- INSTRUCTIONS TO FOLLOW -
The line containing "(lines.map fun c" marks the end: output every line of the data up to it, and that line too, exactly as written.

- DATA -
/-- SNAPSHOT_EXPORT: the mark (R323). -/
def execSnapshotExport (s : State) : Outcome State Fault Refusal :=
  if !openTo s .host then done s else
  if s.fwd.snap.job = .idle then
    let snap : SnapState := { s.fwd.snap with
      job := .exporting, reserve := [], lines := s.fwd.ncs, asn := s.asnNat, ns := s.tbNs,
      nodeMin := s.get R.FWD_STATUS_NODE_MIN, sequence := s.fwd.snap.sequence + 1, started := s.now }
    let s := s.putFwd { s.fwd with snap := snap }
    done (((s.set R.SNAP_STAT_STATE 1).set R.SNAP_STAT_TILES 0).set R.SNAP_STAT_COW_PEAK 0)
  else done (s.set R.SNAP_STAT_RESULT 1)

/-- An export ends: the reserve is freed, the result stands in SNAP_STAT, and SNAPSHOT_DONE is posted (R324). -/
def exportEnd (s : State) (result : Nat) : State :=
  let seq := s.fwd.snap.sequence
  let us := (s.now - s.fwd.snap.started) / 1000
  let s := s.putFwd { s.fwd with snap := { SnapState.idle with sequence := seq } }
  let s := (s.set R.SNAP_STAT_STATE 0).set R.SNAP_STAT_RESULT result
  postEvent 0x0805 [(0, 1, result), (4, 4, seq), (8, 2, s.get R.SNAP_STAT_COW_PEAK), (12, 4, us)] s

/-- The tile checksums of a snapshot (Table 10-7), over what is exported (Table 18-2): of the tiles with a listed line. -/
def snapshotSums (lines : Cells 512) : List (Nat × Nat) :=
  (lines.map fun c => c.1 / 64).dedup.map fun t => (t, (tileSumOf (cellsRead zeroCell lines) t).toNat)

/-- SNAPSHOT_EXPORT_DONE: the buffer has been written (R323, R324); `misread` are the lines that both reads of a tile gave in the place
of others (R502); a poisoned line goes in its marked form (Table 18-2). -/
def execSnapshotExportDone (pcieError : Bool) (misread : List (Nat × Nat)) (s : State) : Outcome State Fault Refusal :=
  if s.fwd.snap.job = .exporting then
    if pcieError then done (exportEnd s 7)
    else
      let s := foldState (fun t i => tileFailed t i 1) s (tilesMisread s misread)
      let s := s.set R.SNAP_STAT_TILES (lineCount s / 64)
      let lines := s.fwd.snap.lines.map fun c => (c.1, if linePoisoned s c.1 then rebuildLine s else c.2)
      done (exportEnd (s.emit (.snapshot (snapAddr s) lines (snapshotSums lines) (snapDescriptor s))) 0)
  else done s

/-- SNAPSHOT_ABORT (R324). -/
def execSnapshotAbort (s : State) : Outcome State Fault Refusal :=
  if !openTo s .host then done s else
  if s.fwd.snap.job = .exporting then done (exportEnd s 5) else done s

/-- A restore descriptor is good (R325). -/
def descriptorOk (d : List Byte) : Bool :=
  decide (leField d 0 4 = 0x4E5A534E) && decide (leField d 4 2 = 1) && decide (leField d 60 4 = crc32c (d.take 60))

/-- The device serves alone (R325): SOLO, or a part without the link. -/
def servesAlone (s : State) : Bool := !hjPresent s.part || decide (s.get R.PAIR_STATUS_ROLE = 2)

/-- The reason a restore is refused (R325, Table 10-12), or 0. -/
def restoreRefusal (s : State) (d : List Byte) : Nat :=
  if !servesAlone s then 2
  else if s.fwd.snap.job ≠ .idle then 1
  else if s.get R.SNAP_SKIP_SKIP < 1024 then 6
  else if !descriptorOk d then 3
  else if leField d 6 1 ≠ ncsLog2 s.part then 4
  else 0

/-- SNAPSHOT_RESTORE: OP 2 with the 64 descriptor bytes read from the host buffer (R325 step 1). -/
def execSnapshotRestore (resume : Bool) (descriptor : List Byte) (s : State) : Outcome State Fault Refusal :=
  if !openTo s .host then done s else
  let r := restoreRefusal s descriptor
  if r ≠ 0 then done (s.set R.SNAP_STAT_RESULT r)
  else
    let s := flushAllDownlink s
    let snap : SnapState := { s.fwd.snap with
      job := .restoring, asn := leField descriptor 8 5, ns := leField descriptor 16 8, nodeMin := leField descriptor 24 2,
      resume := resume, started := s.now, badTiles := 0 }
    let s := viewOverflow (s.putFwd { s.fwd with hb := [], eht := [], pass := [], rebuild := [], snap := snap })
    done ((s.set R.SNAP_STAT_STATE 2).set R.SNAP_STAT_TILES 0)

/-- A restored line (R325 step 3, R326). -/
def restoredLine (s : State) (b : List Byte) : Line :=
  let l := lineOf b
  let minutes := if s.fwd.snap.resume then (s.tbNs - s.fwd.snap.ns) / (60 * secondNs) else 0
  let age := min 61440 ((s.fwd.snap.nodeMin + 65536 - lineGet l N.AGE) % 65536 + minutes)
  let l := lineSet l N.TXCTR (min 0xFFFFFFFF (lineGet l N.TXCTR + s.get R.SNAP_SKIP_SKIP))
  let l := lineSet (lineSet (lineSet (lineSet l N.MISS 0) N.SUSPECT 0) N.QHEAD 0) N.QCOUNT 0
  lineSet l N.AGE (s.get R.FWD_STATUS_NODE_MIN + 65536 - age)

/-- The tiles of a snapshot buffer that fail their checksum. -/
def restoreBad (s : State) (lines : List (Nat × List Byte)) (sums : List (Nat × Nat)) : List Nat :=
  let held := (sums.map fun p => p.1).dedup.filter fun t => decide (t < lineCount s / 64)
  held.filter fun t => decide ((tileSumOf (fun n => lineOf ((assocGet lines n).getD [])) t).toNat ≠ (assocGet sums t).getD 0)

/-- The tile checksums of a whole store, as differences from those of zero lines. -/
def tilesOf (ncs : Cells 512) : Cells 32 :=
  ncs.foldl (fun m c => cellsWrite zeroCell m (c.1 / 64) (cellsRead zeroCell m (c.1 / 64) ^^^ tileTerm 0#512 c.1 ^^^ tileTerm c.2 c.1)) []

/-- The map entries whose lines a restore changed go (R237): `old` is the store before it. -/
def restoreMaps (s : State) (old : Cells 512) : State :=
  foldState (fun t n => mapForget t n (cellsRead zeroCell old n) (t.line n)) s (s.imap.entries.map fun x => x.1)

/-- RESTORE_READ_DONE: the tiles have been read (R325 steps 2 to 4): the lines of the buffer (lines not listed are zero)
and the checksums of its tiles (a tile not listed carries the checksum of its lines). A tile that fails is written as zeros. -/
def execRestoreReadDone (lines : List (Nat × List Byte)) (sums : List (Nat × Nat)) (pcieError : Bool) (s : State) :
    Outcome State Fault Refusal :=
  if s.fwd.snap.job = .restoring then
    if pcieError then
      let s := s.putFwd { s.fwd with snap := { SnapState.idle with sequence := s.fwd.snap.sequence } }
      let s := (s.set R.SNAP_STAT_STATE 0).set R.SNAP_STAT_RESULT 7
      done (postEvent 0x0806 [(0, 1, 7), (8, 5, s.asnNat)] (reapplyPins (rebuildAll s)))
    else
      let bad := restoreBad s lines sums
      let keep := lines.filter fun p => decide (p.1 < lineCount s) && !bad.contains (p.1 / 64)
      let ncs := keep.foldl (fun m p => cellsWrite zeroCell m p.1 (restoredLine s p.2)) ([] : Cells 512)
      let old := s.fwd.ncs
      let s := s.putFwd { s.fwd with ncs := ncs, snap := { s.fwd.snap with job := .restoreBoundary, badTiles := bad.length } }
      let s := s.putMi { s.mi with bad := s.mi.bad.filter (fun x => x.1 ≠ .ncs),
                                   flipped := s.mi.flipped.filter (fun x => x.1 ≠ .ncs), tiles := tilesOf ncs }
      let s := restoreMaps s old
      let s := (s.putSec { s.sec with cache := [] }).set R.PSM_STATUS_SUSPECT 0
      let s := s.set R.SNAP_STAT_TILES (lineCount s / 64)
      let s := reapplyPins (rebuildAll s)
      done (foldState checkExhausted s (ncs.map fun c => c.1))
  else done s

/-- The ASN that a slot boundary at timebase T carries under RESUME (R326): round half up. -/
def resumeAsn (s : State) : Nat :=
  let d : Int := (s.tbNs : Int) - (s.fwd.snap.ns : Int)
  let l : Int := slotLenNs s
  toField 40 ((s.fwd.snap.asn : Int) + (2 * d + l) / (2 * max 1 l))

/-- The restore ends at a slot boundary whose slot has the present ASN (R325 step 5). -/
def restoreEnd (s : State) : State :=
  if s.fwd.snap.job = .restoreBoundary then
    let s := if s.fwd.snap.resume then s.putPsm { s.psm with asn := BitVec.ofNat 40 (resumeAsn s) } else s
    let bad := s.fwd.snap.badTiles
    let s := s.putFwd { s.fwd with snap := { SnapState.idle with sequence := s.fwd.snap.sequence } }
    let s := (s.set R.SNAP_STAT_STATE 0).set R.SNAP_STAT_RESULT 0
    postEvent 0x0806 [(0, 1, 0), (4, 4, bad), (8, 5, s.asnNat)] s
  else s

end Sys2Proof.Machine
end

- SOLUTION -
/-- SNAPSHOT_EXPORT: the mark (R323). -/
def execSnapshotExport (s : State) : Outcome State Fault Refusal :=
  if !openTo s .host then done s else
  if s.fwd.snap.job = .idle then
    let snap : SnapState := { s.fwd.snap with
      job := .exporting, reserve := [], lines := s.fwd.ncs, asn := s.asnNat, ns := s.tbNs,
      nodeMin := s.get R.FWD_STATUS_NODE_MIN, sequence := s.fwd.snap.sequence + 1, started := s.now }
    let s := s.putFwd { s.fwd with snap := snap }
    done (((s.set R.SNAP_STAT_STATE 1).set R.SNAP_STAT_TILES 0).set R.SNAP_STAT_COW_PEAK 0)
  else done (s.set R.SNAP_STAT_RESULT 1)

/-- An export ends: the reserve is freed, the result stands in SNAP_STAT, and SNAPSHOT_DONE is posted (R324). -/
def exportEnd (s : State) (result : Nat) : State :=
  let seq := s.fwd.snap.sequence
  let us := (s.now - s.fwd.snap.started) / 1000
  let s := s.putFwd { s.fwd with snap := { SnapState.idle with sequence := seq } }
  let s := (s.set R.SNAP_STAT_STATE 0).set R.SNAP_STAT_RESULT result
  postEvent 0x0805 [(0, 1, result), (4, 4, seq), (8, 2, s.get R.SNAP_STAT_COW_PEAK), (12, 4, us)] s

/-- The tile checksums of a snapshot (Table 10-7), over what is exported (Table 18-2): of the tiles with a listed line. -/
def snapshotSums (lines : Cells 512) : List (Nat × Nat) :=
  (lines.map fun c => c.1 / 64).dedup.map fun t => (t, (tileSumOf (cellsRead zeroCell lines) t).toNat)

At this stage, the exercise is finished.